Старая, возделанная на «тучной почве крепостного права»[464]
, корневая дворянская культура – целостная, оригинальная, во многих отношениях творческая, задавала самым живым и талантливым из своих сынов – таким, как, например, братья Киреевские, – некую внутреннюю «последовательность развития». Но «гибкости» этому развитию не хватало. «Гибкость», приспособленная к духовному движению «скачками», – все это пришло в мир русской интеллигенции уже после того, как изжила себя эпоха «тучной почвы» и надвинулась новая эпоха – «катастрофическая»[465].Выше шла речь о том, сколь важное значение придавал ученый той духовной и мыслительной «революции», которую пережила в самой себе русская дворянская интеллигенция, свершая вольный или невольный прыжок от «патриархального» (или, говоря языком современной социогуманитарной мысли, традиционалистского) миросозерцания к миросозерцанию качественно иному – пусть не всегда последовательному, но в основе своей современному: миросозерцанию, опирающемуся на процессы самоанализирующей мысли. Боль, почти что надрыв этой «революции» Гершензон наблюдает в самом потоке старомосковской дворянской жизни: в бальных залах и гостиных, где-то на грани 1810-х—1820-х годов, со странным «завистливым презрением» смотрит на тех, кто умеет быть душою светского общества, Грибоедов; и это же чувство переживет в Москве только что геройски отвоевавший под Севастополем «неуклюжий и неловкий» Толстой[466]

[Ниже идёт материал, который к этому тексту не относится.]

-- ==== Sys2Proof/WellFormed.lean ====
section
/-! DEFINITION. Well-formed instructions: the decoder gives no other. -/
namespace Sys2Proof

/-- Every field holds an assigned value and every unused field is zero (R111). Events are well-formed as they stand. -/
def wellFormed (i : Instr) : Bool := Machine.fieldsOk i && Machine.unusedOk i

end Sys2Proof
end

. Действительно, пройдут годы, и опыт этой почти что никем не замеченной «революции», революции самосознания, – вырвется на «стремнины» российской и мировой литературы: метафизичность и глубина жизненного содержания толстовских героев – Безухова и Левина – окажется частью внутреннего становления многих тысяч, если не миллионов людей. И не только в России.В биографии М. Ф. Орлова Гершензон, опираясь на архивный материал, повествует об общении юного Пушкина с одним из ранних предтеч этой неслышной «революции» – с «демоном» холодного и логического скептицизма – Александром Раевским.
Согласно Гершензону, Пушкин – уязвим перед «демоном». Но сама эта уязвимость оказывается некой творческой инъекцией для художнического и духовного роста поэта – того роста, который в плане будущих всечеловеческих судеб как бы рассчитан на десятилетия и века вперед: «Та стихия, которой Раевский был олицетворением, жила в самом Пушкине. Потому что холодная расчетливость ума присуща поэту даже в большей степени, чем средним людям: без нее как бы мог он мерить, отбрасывать, шлифовать формы? Она обуздана в нем высокой настроенностью духа и несет лишь служебную роль, но в ней – опасное искушение»[467]

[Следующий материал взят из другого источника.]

-- ==== Sys2Proof/Machine/Float.lean ====
section
/-! DEFINITION. Floating point (R37-R46, R173-R178): each operation on exact values, rounded once. -/
namespace Sys2Proof.Machine

/-- A format by its exponent and fraction widths (R37). -/
structure Fmt where
  eb : Nat
  mb : Nat
  deriving DecidableEq, Repr

/-- bfloat16. -/
def bf16 : Fmt := { eb := 8, mb := 7 }
/-- binary32. -/
def f32 : Fmt := { eb := 8, mb := 23 }
/-- binary64. -/
def f64 : Fmt := { eb := 11, mb := 52 }

/-- The lane format of a floating-point view (R76). -/
def fmtOf : View → Fmt
  | .bf => bf16 | .g => f64 | _ => f32

/-- Bias of the exponent. -/
def Fmt.bias (F : Fmt) : Nat := 2 ^ (F.eb - 1) - 1
/-- Width in bits. -/
def Fmt.width (F : Fmt) : Nat := F.eb + F.mb + 1
/-- The sign bit as a number. -/
def Fmt.sign (F : Fmt) (s : Bool) : Nat := if s then 2 ^ (F.eb + F.mb) else 0
/-- The bits of an infinity. -/
def Fmt.inf (F : Fmt) (s : Bool) : Nat := F.sign s + (2 ^ F.eb - 1) * 2 ^ F.mb
/-- The bits of the largest finite value. -/
def Fmt.maxFin (F : Fmt) (s : Bool) : Nat := F.inf s - 1
/-- The canonical quiet NaN (R40). -/
def Fmt.nan (F : Fmt) : Nat := F.inf false + 2 ^ (F.mb - 1)

/-- The value of some bits: a NaN, signalling or not; an infinity; zero; or m × 2^e with m above zero. -/
inductive FVal where
  | nan (sig : Bool)
  | inf (s : Bool)
  | zero (s : Bool)
  | fin (s : Bool) (m : Nat) (e : Int)
  deriving DecidableEq, Repr

/-- The sticky flags of R41 in the order of STAT[39:35]: invalid, divide-by-zero, overflow, underflow, inexact. -/
abbrev FFlags := BitVec 5
/-- invalid. -/
def fInv : FFlags := 16
/-- divide-by-zero. -/
def fDz : FFlags := 8
/-- overflow. -/
def fOvf : FFlags := 4
/-- underflow. -/
def fUnd : FFlags := 2
/-- inexact. -/
def fInx : FFlags := 1

/-- Read the bits of a format (R37, R40). -/
def Fmt.unpack (F : Fmt) (x : Nat) : FVal :=
  let s := x / 2 ^ (F.eb + F.mb) % 2 == 1
  let ex := x / 2 ^ F.mb % 2 ^ F.eb
  let fr := x % 2 ^ F.mb
  if ex = 2 ^ F.eb - 1 then (if fr = 0 then .inf s else .nan (decide (fr < 2 ^ (F.mb - 1))))
  else if ex = 0 then (if fr = 0 then .zero s else .fin s fr (1 - (F.bias : Int) - F.mb))
  else .fin s (2 ^ F.mb + fr) ((ex : Int) - F.bias - F.mb)

/-- Whether a magnitude is rounded away from zero (R39): its last kept bit, the bit below, and whether anything lies lower. -/
def roundUp (rm : Nat) (s odd half low : Bool) : Bool :=
  match rm with
  | 0 => half && (low || odd)
  | 1 => false
  | 2 => !s && (half || low)
  | _ => s && (half || low)

/-- Number of bits of a magnitude. -/
def bitLen (m : Nat) : Nat := if m = 0 then 0 else Nat.log2 m + 1

/-- A magnitude shifted right by `sh` and rounded (R39); `sticky` says that the exact value lies above m by less than one.
Answers the rounded magnitude and whether it differs from the exact value. -/
def shiftRound (rm : Nat) (s : Bool) (m sh : Nat) (sticky : Bool) : Nat × Bool :=
  if bitLen m + 2 < sh then
    let x := decide (m ≠ 0) || sticky
    (if roundUp rm s false false x then 1 else 0, x)
  else
    let q := m / 2 ^ sh
    let half := decide (sh ≠ 0) && (m / 2 ^ (sh - 1) % 2 == 1)
    let low := decide (m % 2 ^ (sh - 1) ≠ 0 ∧ sh ≠ 0) || sticky
    (q + (if roundUp rm s (q % 2 == 1) half low then 1 else 0), half || low)

/-- Round m × 2^e, m above zero, into a format (R38, R41, R42). -/
def Fmt.round (F : Fmt) (rm : Nat) (s : Bool) (m : Nat) (e : Int) (sticky : Bool) : Nat × FFlags :=
  let top : Int := e + (bitLen m : Int) - 1
  let emin : Int := 1 - (F.bias : Int)
  let past : Nat × FFlags :=
    (match rm with
     | 0 => F.inf s
     | 1 => F.maxFin s
     | 2 => if s then F.maxFin s else F.inf s
     | _ => if s then F.inf s else F.maxFin s, fOvf ||| fInx)
  if top > (F.bias : Int) then past
  else
    let q0 : Int := top - F.mb                       -- quantum with an unbounded exponent
    let qmin : Int := emin - F.mb
    let q : Int := max q0 qmin
    let at_ (q : Int) : Nat × Bool :=
      if q ≤ e then (m * 2 ^ (e - q).toNat + (if roundUp rm s (m * 2 ^ (e - q).toNat % 2 == 1) false sticky then 1 else 0), sticky)
      else shiftRound rm s m (q - e).toNat sticky
    let (r, inx) := at_ q
    let ru := (at_ q0).1
    let tiny : Bool := decide (q0 < qmin) && !decide (ru = 2 ^ (F.mb + 1) ∧ q0 + 1 = qmin)
    let mag := if q = qmin then r else r + (q - qmin).toNat * 2 ^ F.mb
    if mag ≥ F.inf false then past
    else (F.sign s + mag, (if inx then fInx else 0) ||| (if inx && tiny then fUnd else 0))

/-- A zero of a sign. -/
def Fmt.zero (F : Fmt) (s : Bool) : Nat := F.sign s

/-- The canonical NaN with invalid. -/
def Fmt.bad (F : Fmt) : Nat × FFlags := (F.nan, fInv)

/-- Whether a value is a NaN, and whether it signals. -/
def FVal.isNan : FVal → Bool
  | .nan _ => true
  | _ => false
/-- A signalling NaN. -/
def FVal.isSig : FVal → Bool
  | .nan g => g
  | _ => false

/-- The flag of signalling operands (R40). -/
def sigFlag (xs : List FVal) : FFlags := if xs.any FVal.isSig then fInv else 0

/-- m × 2^e as a signed multiple of 2^q, q at most e. -/
def scaled (s : Bool) (m : Nat) (e q : Int) : Int :=
  let v : Int := (m * 2 ^ (e - q).toNat : Nat)
  if s then -v else v

/-- The sign of a zero sum (R173). -/
def zeroSign (rm : Nat) (a b : Bool) : Bool := if a == b then a else rm == 3

/-- Round an exact dyadic sum; an exact zero takes the sign given. -/
def Fmt.roundInt (F : Fmt) (rm : Nat) (v q : Int) (zs : Bool) : Nat × FFlags :=
  if v = 0 then (F.zero zs, 0) else F.round rm (decide (v < 0)) v.natAbs q false

/-- a + b on values (R173). -/
def Fmt.addV (F : Fmt) (rm : Nat) (a b : FVal) : Nat × FFlags :=
  match a, b with
  | .nan _, _ | _, .nan _ => (F.nan, sigFlag [a, b])
  | .inf s, .inf t => if s == t then (F.inf s, 0) else F.bad
  | .inf s, _ => (F.inf s, 0)
  | _, .inf t => (F.inf t, 0)
  | .zero s, .zero t => (F.zero (zeroSign rm s t), 0)
  | .zero _, .fin t m e => F.round rm t m e false
  | .fin s m e, .zero _ => F.round rm s m e false
  | .fin s m e, .fin t n f =>
      let q := min e f
      F.roundInt rm (scaled s m e q + scaled t n f q) q (rm == 3)

/-- The value with its sign changed. -/
def FVal.neg : FVal → FVal
  | .nan g => .nan g
  | .inf s => .inf !s
  | .zero s => .zero !s
  | .fin s m e => .fin (!s) m e

/-- The exact product, or none for ∞ × 0. -/
def mulExact (a b : FVal) : Option FVal :=
  match a, b with
  | .nan g, .nan h => some (.nan (g || h))
  | .nan g, _ | _, .nan g => some (.nan g)
  | .inf _, .zero _ | .zero _, .inf _ => none
  | .inf s, .inf t | .inf s, .fin t _ _ | .fin s _ _, .inf t => some (.inf (s != t))
  | .zero s, .zero t | .zero s, .fin t _ _ | .fin s _ _, .zero t => some (.zero (s != t))
  | .fin s m e, .fin t n f => some (.fin (s != t) (m * n) (e + f))

/-- a × b on values (R173). -/
def Fmt.mulV (F : Fmt) (rm : Nat) (a b : FVal) : Nat × FFlags :=
  match mulExact a b with
  | none => F.bad
  | some (.nan _) => (F.nan, sigFlag [a, b])
  | some (.inf s) => (F.inf s, 0)
  | some (.zero s) => (F.zero s, 0)
  | some (.fin s m e) => F.round rm s m e false

/-- c + a × b with one rounding (R174); ∞ × 0 is invalid even when c is a quiet NaN. -/
def Fmt.fmaV (F : Fmt) (rm : Nat) (c a b : FVal) : Nat × FFlags :=
  match mulExact a b with
  | none => F.bad
  | some p => if p.isNan || c.isNan then (F.nan, sigFlag [a, b, c]) else F.addV rm c p

/-- a / b on values (R173). The quotient is formed to more bits than the format holds, with a sticky remainder. -/
def Fmt.divV (F : Fmt) (rm : Nat) (a b : FVal) : Nat × FFlags :=
  match a, b with
  | .nan _, _ | _, .nan _ => (F.nan, sigFlag [a, b])
  | .inf _, .inf _ | .zero _, .zero _ => F.bad
  | .inf s, .zero t | .inf s, .fin t _ _ => (F.inf (s != t), 0)
  | .zero s, .inf t | .zero s, .fin t _ _ | .fin s _ _, .inf t => (F.zero (s != t), 0)
  | .fin s _ _, .zero t => (F.inf (s != t), fDz)
  | .fin s m e, .fin t n f =>
      let k := bitLen n + F.mb + 4
      let x := m * 2 ^ k
      F.round rm (s != t) (x / n) (e - f - k) (x % n != 0)

/-- Integer square root, one bit at a time from bit `k`. -/
def isqrtFrom (x : Nat) : Nat → Nat → Nat
  | 0, r => if (r + 1) * (r + 1) ≤ x then r + 1 else r
  | k + 1, r => isqrtFrom x k (if (r + 2 ^ (k + 1)) * (r + 2 ^ (k + 1)) ≤ x then r + 2 ^ (k + 1) else r)

/-- Integer square root. -/
def isqrt (x : Nat) : Nat := isqrtFrom x (bitLen x / 2 + 1) 0

/-- √a on values (R173). -/
def Fmt.sqrtV (F : Fmt) (rm : Nat) (a : FVal) : Nat × FFlags :=
  match a with
  | .nan _ => (F.nan, sigFlag [a])
  | .zero s => (F.zero s, 0)
  | .inf s => if s then F.bad else (F.inf false, 0)
  | .fin s m e =>
      if s then F.bad
      else
        let k := 2 * (F.mb + 4) + (if e % 2 = 0 then 0 else 1)
        let x := m * 2 ^ k
        let r := isqrt x
        F.round rm false r ((e - k) / 2) (r * r != x)

/-- 1/a (R177). -/
def Fmt.rcpV (F : Fmt) (rm : Nat) (a : FVal) : Nat × FFlags := F.divV rm (.fin false 1 0) a

/-- 1/√a (R177): the root is taken of the reciprocal, to more bits than the format holds. -/
def Fmt.rsqV (F : Fmt) (rm : Nat) (a : FVal) : Nat × FFlags :=
  match a with
  | .nan _ => (F.nan, sigFlag [a])
  | .zero s => (F.inf s, fDz)
  | .inf s => if s then F.bad else (F.zero false, 0)
  | .fin s m e =>
      if s then F.bad
      else
        let k := 2 * (F.mb + 4) + bitLen m + (if (bitLen m : Int) % 2 = e % 2 then 0 else 1)
        let x := 2 ^ k
        let q := x / m
        let r := isqrt q
        F.round rm false r ((-e - k) / 2) (decide (r * r * m ≠ x))

/-- floor(ln 2 × 2^320). -/
def ln2 : Nat := 0xb17217f7d1cf79abc9e3b39803f2f6af40f343267298b62d8a0d175b8baafa2be7b876206debac98

/-- A lower bound of exp(x) at 320 fraction bits, from the Taylor terms n to n + fuel; t is the last term. -/
def expSum (x : Nat) : Nat → Nat → Nat → Nat
  | 0, _, _ => 0
  | fuel + 1, n, t => t + expSum x fuel (n + 1) (t * x / 2 ^ 320 / (n + 1))

/-- 2^a (R177). The fraction part is formed to 320 bits (log entry 8). -/
def Fmt.exp2V (F : Fmt) (rm : Nat) (a : FVal) : Nat × FFlags :=
  match a with
  | .nan _ => (F.nan, sigFlag [a])
  | .zero _ => (F.bias * 2 ^ F.mb, 0)
  | .inf s => if s then (F.zero false, 0) else (F.inf false, 0)
  | .fin s m e =>
      let d := if e < 0 then (-e).toNat else 0
      let v : Int := scaled s m e (min e 0)
      let n := v / (2 ^ d : Nat)
      let f := (v % (2 ^ d : Nat)).toNat
      if f = 0 then F.round rm false 1 n false
      else
        let f320 := if d ≤ 320 then f * 2 ^ (320 - d) else f / 2 ^ (d - 320)
        F.round rm false (expSum (f320 * ln2 / 2 ^ 320) 90 0 (2 ^ 320)) (n - 320) true

/-- The next bits of log2 of y, which has 512 fraction bits and lies in [1, 2). -/
def log2Bits : Nat → Nat → Nat → Nat
  | 0, _, acc => acc
  | fuel + 1, y, acc =>
      let z := y * y / 2 ^ 512
      if z ≥ 2 ^ 513 then log2Bits fuel (z / 2) (2 * acc + 1) else log2Bits fuel z (2 * acc)

/-- log2 a (R177). The fraction is formed to 224 bits (log entry 8). -/
def Fmt.log2V (F : Fmt) (rm : Nat) (a : FVal) : Nat × FFlags :=
  match a with
  | .nan _ => (F.nan, sigFlag [a])
  | .zero _ => (F.inf true, fDz)
  | .inf s => if s then F.bad else (F.inf false, 0)
  | .fin s m e =>
      if s then F.bad
      else
        let k := bitLen m - 1
        let x : Int := e + k
        if m = 2 ^ k then
          (if x = 0 then (F.zero false, 0) else F.round rm (decide (x < 0)) x.natAbs 0 false)
        else
          let y := m * 2 ^ (512 - k)
          let v : Int := x * (2 ^ 224 : Nat) + log2Bits 224 y 0
          if v < 0 then F.round rm true (v.natAbs - 16) (-224) true else F.round rm false v.natAbs (-224) true

/-- The magnitude of a value rounded to an integer, and whether it differs (R46). -/
def intMag (rm : Nat) (s : Bool) (m : Nat) (e : Int) : Nat × Bool :=
  if 0 ≤ e then (m * 2 ^ e.toNat, false) else shiftRound rm s m (-e).toNat false

/-- a rounded to an integral value (R173). -/
def Fmt.rndV (F : Fmt) (rm : Nat) (a : FVal) : Nat × FFlags :=
  match a with
  | .nan _ => (F.nan, sigFlag [a])
  | .zero s => (F.zero s, 0)
  | .inf s => (F.inf s, 0)
  | .fin s m e =>
      let (r, inx) := intMag rm s m e
      ((if r = 0 then F.zero s else (F.round rm s r 0 false).1), if inx then fInx else 0)

/-- A value brought into a format (R45). -/
def Fmt.ofVal (F : Fmt) (rm : Nat) (a : FVal) : Nat × FFlags :=
  match a with
  | .nan _ => (F.nan, sigFlag [a])
  | .zero s => (F.zero s, 0)
  | .inf s => (F.inf s, 0)
  | .fin s m e => F.round rm s m e false

/-- A value times a power of two. -/
def FVal.mul2 (a : FVal) (k : Int) : FVal :=
  match a with
  | .fin s m e => .fin s m (e + k)
  | x => x

/-- An integer as a value. -/
def FVal.ofInt (x : Int) : FVal := if x = 0 then .zero false else .fin (decide (x < 0)) x.natAbs 0

/-- A value converted to an n-bit signed integer (R45). -/
def toIntSat (rm n : Nat) (a : FVal) : Int × FFlags :=
  match a with
  | .nan _ => (0, fInv)
  | .zero _ => (0, 0)
  | .inf s => (if s then -(2 ^ (n - 1) : Nat) else (2 ^ (n - 1) : Nat) - 1, fInv)
  | .fin s m e =>
      let hi : Int := (2 ^ (n - 1) : Nat) - 1
      let lo : Int := -(2 ^ (n - 1) : Nat)
      if e + (bitLen m : Int) > n + 2 then (if s then lo else hi, fInv)
      else
        let (r, inx) := intMag rm s m e
        let v : Int := if s then -(r : Int) else r
        if v < lo then (lo, fInv) else if v > hi then (hi, fInv) else (v, if inx then fInx else 0)

/-- The order of two values, neither a NaN; zeros of either sign are equal. -/
def FVal.lt (a b : FVal) : Bool :=
  let num (x : FVal) (q : Int) : Int := match x with
    | .fin s m e => scaled s m e q
    | _ => 0
  match a, b with
  | .inf s, .inf t => s && !t
  | .inf s, _ => s
  | _, .inf t => !t
  | .fin s m e, .fin t n f => let q := min e f; decide (num (.fin s m e) q < num (.fin t n f) q)
  | .fin s _ _, _ => s
  | _, .fin t _ _ => !t
  | _, _ => false

/-- VFMIN, or VFMAX when `mx` (R175): the sign of zero counts. -/
def Fmt.minV (F : Fmt) (mx : Bool) (x y : Nat) : Nat × FFlags :=
  let a := F.unpack x
  let b := F.unpack y
  let fl := sigFlag [a, b]
  match a, b with
  | .nan _, .nan _ => (F.nan, fl)
  | .nan _, _ => (y, fl)
  | _, .nan _ => (x, fl)
  | .zero s, .zero _ => (if s != mx then x else y, fl)
  | _, _ => (if a.lt b != mx then x else y, fl)

/-- VFCMP of one lane (R176). -/
def fcmp (c : FCond) (a b : FVal) : Bool × FFlags :=
  let un := a.isNan || b.isNan
  let eq := !un && !a.lt b && !b.lt a
  let quiet := sigFlag [a, b]
  let ordered := if un then fInv else 0
  match c with
  | .eq => (eq, quiet)
  | .ne => (!eq, quiet)
  | .lt => (!un && a.lt b, ordered)
  | .le => (!un && !b.lt a, ordered)
  | .gt => (!un && b.lt a, ordered)
  | .ge => (!un && !a.lt b, ordered)
  | .un => (un, quiet)
  | .ord => (!un, quiet)

/-- VFCLS of one lane (R178). -/
def Fmt.cls (F : Fmt) (x : Nat) : Nat :=
  let sub := x / 2 ^ F.mb % 2 ^ F.eb == 0
  2 ^ (match F.unpack x with
    | .inf s => if s then 0 else 7
    | .fin s _ _ => if s then (if sub then 2 else 1) else (if sub then 5 else 6)
    | .zero s => if s then 3 else 4
    | .nan g => if g then 8 else 9)

end Sys2Proof.Machine
end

.Коллизия двух видов знания – многовекового, традиционного «духовного» и остросовременного «логически-отвлеченного» – есть коллизия в существе своем творческая, но трагичная. Она трагична не только сама по себе, не только в мышлении и экзистенции, но и в социологическом своем преломлении. Ибо духовность нередко отождествляется с агонизирующими формами общественной организации, а современные формы сознания – с поверхностной суетой новейших форм жизни. Трагедию такого частичного отождествления духовного и социологического планов человеческого существования Гершензон приоткрывает на примерах из рукописного наследия одного из любимых своих мыслителей – Ивана Киреевского[468]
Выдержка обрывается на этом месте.